# Day 5: Pattern matching

Part 1 at least is a typical pattern matching exercise. Repeatedly remove lowercase/UPPERCASE combos (in either order) until the length of the string no longer changes.

For string pattern matching the obvious tool is the [`re` module](https://docs.python.org/3/library/re.html) (see the [regex HOWTO](https://docs.python.org/3/howto/regex.html) as well), but regex doesn't have syntax to spell 'uppercase version of a matched letter' or 'lowercase version of a matched letter'. Not in the Python `re` module syntax at any rate, and not in the much more advanced Python [`regex` project](https://pypi.org/project/regex/) either.

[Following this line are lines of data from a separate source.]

-- ==== Sys2Proof/Machine/Orchestration.lean ====
section
/-! DEFINITION. The `PAINT_OVER*` commands (R190 to R198): tests, intersection, selection, and the first row of the span
sequencer. -/

namespace Sys2Proof.Machine

open Sys2Proof

/-- The tests of R196 on destination and source, in their order. -/
def overFault (s : State) : Option FaultCode :=
  let d := s.regs.dst
  let r := s.regs.src
  if d.dimsBad || r.dimsBad then some .illegalOperand
  else if !countOk s.cfg d.n || !countOk s.cfg r.n then some .precondition
  else if d.colors ≠ r.colors then some .precondition
  else none

/-- The tests of R198 on destination, source and mask, in their order. -/
def overMaskFault (s : State) : Option FaultCode :=
  let d := s.regs.dst
  let r := s.regs.src
  let k := s.regs.msk
  if d.dimsBad || r.dimsBad || k.dimsBad then some .illegalOperand
  else if !countOk s.cfg d.n || !countOk s.cfg r.n || !countOk s.cfg k.n then some .precondition
  else if d.n ≠ r.n || k.n ≠ 1 || d.ha != r.ha then some .precondition
  else none

/-- Two rows of a buffer share a byte (U5): their address ranges, `dist` apart and `len` long, meet modulo 2^ADDR_W. -/
def rowsMeet (p : Params) (dist len : Nat) : Bool :=
  decide (dist % 2 ^ p.addrW < len) || decide (2 ^ p.addrW < dist % 2 ^ p.addrW + len)

/-- Some two different rows of a descriptor's buffer share a byte (U5); exact where the stride holds a row. A single row
longer than 2^ADDR_W wraps onto itself (R64), and two of its pixels share a byte: R201 rules this out and U5 does not name it.
DESIGN CHOICE (log 29): it is not tested, and such a row runs in the order of R73. -/
def Desc.rowsShare (p : Params) (d : Desc) : Bool :=
  let h := dim d.height
  let len := dim d.width * d.n
  decide (2 ^ p.addrW < (h - 1) * d.stride.toNat + len) &&
    (List.range h).any (fun k => decide (1 ≤ k) && rowsMeet p (k * d.stride.toNat) len)

/-- The invariant of R33 that the block does not check and the model refuses to run without (U5, log 13). -/
def Desc.stop (p : Params) (d : Desc) : Option Refusal :=
  if d.stride.toNat < dim d.width * d.n then some .strideTooSmall
  else if d.rowsShare p then some .rowsShareBytes
  else none

/-- The first row of R195 over a non-empty rectangle. R195 assigns the mask pointer only where a mask is present. DESIGN
CHOICE (log 30): without a mask the spec gives `seq.mp` no value and it holds 0, which no kernel of such a row reads (R120). -/
def firstRow (s : State) (k : BitVec 10) (rect : Rect) : Seq where
  k := k
  n := s.regs.dst.n
  y := rect.y0
  i := 0
  dp := s.regs.dst.addr s.cfg rect.x0 rect.y0
  sp := s.regs.src.addr s.cfg rect.x0 rect.y0
  mp := if kselKind k = kindMask then s.regs.msk.addr s.cfg rect.x0 rect.y0 else 0
  w := (rect.x1 - rect.x0).toNat
  rect := rect

/-- After the tests (R196, R194): an empty rectangle is `done`, a missing family `UNSUPPORTED`, and otherwise the rows of
the rectangle are sequenced through the selected kernel (R195), unless a descriptor is outside the model (U5). -/
def paintRows (s : State) (rect : Rect) (descs : List Desc) (sel : Fam → BitVec 10) :
    Host.Outcome State Fault Refusal :=
  if rect.isEmpty then .next s.finish
  else match famSel s.cfg s.regs.dst.colors with
    | none => .next (s.raise .unsupported)
    | some f =>
      match descs.findSome? (fun d => d.stop s.cfg) with
      | some r => .refused r
      | none => .next (s.proceed (.spans (firstRow s (sel f) rect)))

/-- The selector of `PAINT_OVER` and `PAINT_OVER_CLIPPED` (R196). -/
def overSel (s : State) (f : Fam) : BitVec 10 :=
  kselOf kindOver s.regs.dst.ha s.regs.src.ha (alphaClass s.regs.kern.alpha) f

/-- The selector of `PAINT_OVER_MASK` (R198). -/
def overMaskSel (s : State) (f : Fam) : BitVec 10 := kselOf kindMask s.regs.dst.ha s.regs.src.ha 0 f

/-- The rectangle of `PAINT_OVER` (R196). -/
def overRect (s : State) : Rect := s.regs.dst.bounds.inter s.regs.src.bounds

/-- `PAINT_OVER` (R196). -/
def execPaintOver (s : State) : Host.Outcome State Fault Refusal :=
  match overFault s with
  | some c => .next (s.raise c)
  | none => paintRows s (overRect s) [s.regs.dst, s.regs.src] (overSel s)

/-- `PAINT_OVER_CLIPPED` (R197). -/
def execPaintOverClipped (s : State) : Host.Outcome State Fault Refusal :=
  match overFault s with
  | some c => .next (s.raise c)
  | none => paintRows s ((overRect s).inter s.regs.clip.rect) [s.regs.dst, s.regs.src] (overSel s)

/-- `PAINT_OVER_MASK` (R198). -/
def execPaintOverMask (s : State) : Host.Outcome State Fault Refusal :=
  match overMaskFault s with
  | some c => .next (s.raise c)
  | none =>
    paintRows s ((overRect s).inter s.regs.msk.bounds) [s.regs.dst, s.regs.src, s.regs.msk] (overMaskSel s)

end Sys2Proof.Machine
end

But that doesn't stop us from just generating all possible combinations from [`string.ascii_uppercase`](https://docs.python.org/3/library/string.html#string.ascii_uppercase) and [`string.ascii_lowercase`](https://docs.python.org/3/library/string.html#string.ascii_uppercase)....

In [1]:
import re
import string
from functools import partial

patterns = '|'.join([f'{l}{u}|{u}{l}' for l, u in zip(string.ascii_lowercase, string.ascii_uppercase)])
replace = partial(re.compile(patterns).sub, '')

def polymer_reactions(s):
    l = len(s)
    while True:
        s = replace(s)
        if len(s) == l:
            break
        l = len(s)
    return s

In [2]:
tests = {
    'aA': '',
    'abBA': '',
    'abAB': 'abAB',
    'aabAAB': 'aabAAB',
    'dabAcCaCBAcCcaDA': 'dabCBAcaDA',
}

for t, expected in tests.items():
    assert polymer_reactions(t) == expected

In [3]:
import aocd

data = aocd.get_data(day=5, year=2018)
print('Base length:', len(data))

Base length: 50000


In [4]:
print('Part 1:', len(polymer_reactions(data)))

Part 1: 10132


## Part 2

This is just a loop over `string.ascii_lowercase`, to replace all instances of each character with the `re.I` flag to remove the character case insensitively (or a loop over `zip(string.ascii_lowercase, string.ascii_uppercase)` to use in `str.translate()` perhaps), and figuring out the length of the shortest result.

We can do this all in a generator expression passed to `min()` to produce the answer, if we chain everything together.

No, this is not going to be *fast*. The base input string is 50k characters, and already takes 2+ seconds to reduce this to the part 1 answer size. Doing this 26 times is not going to improve matters:

In [5]:
%timeit polymer_reactions(data)

2.17 s ± 125 ms per loop (mean ± std. dev. of 7 runs, 1 loop each)


In [6]:
def shortest_fixed_polymer(s):
    return min(  # smallest
        len( # length
            polymer_reactions( # of a polymer reaction result
                re.sub(c, '', s, flags=re.I) # with one letter removed, case-insensitively
            )
        )
        for c in string.ascii_lowercase # for every ASCII letter
    )

In [7]:
assert shortest_fixed_polymer('dabAcCaCBAcCcaDA') == 4

In [8]:
print('Part 2:', shortest_fixed_polymer(data))

Part 2: 4572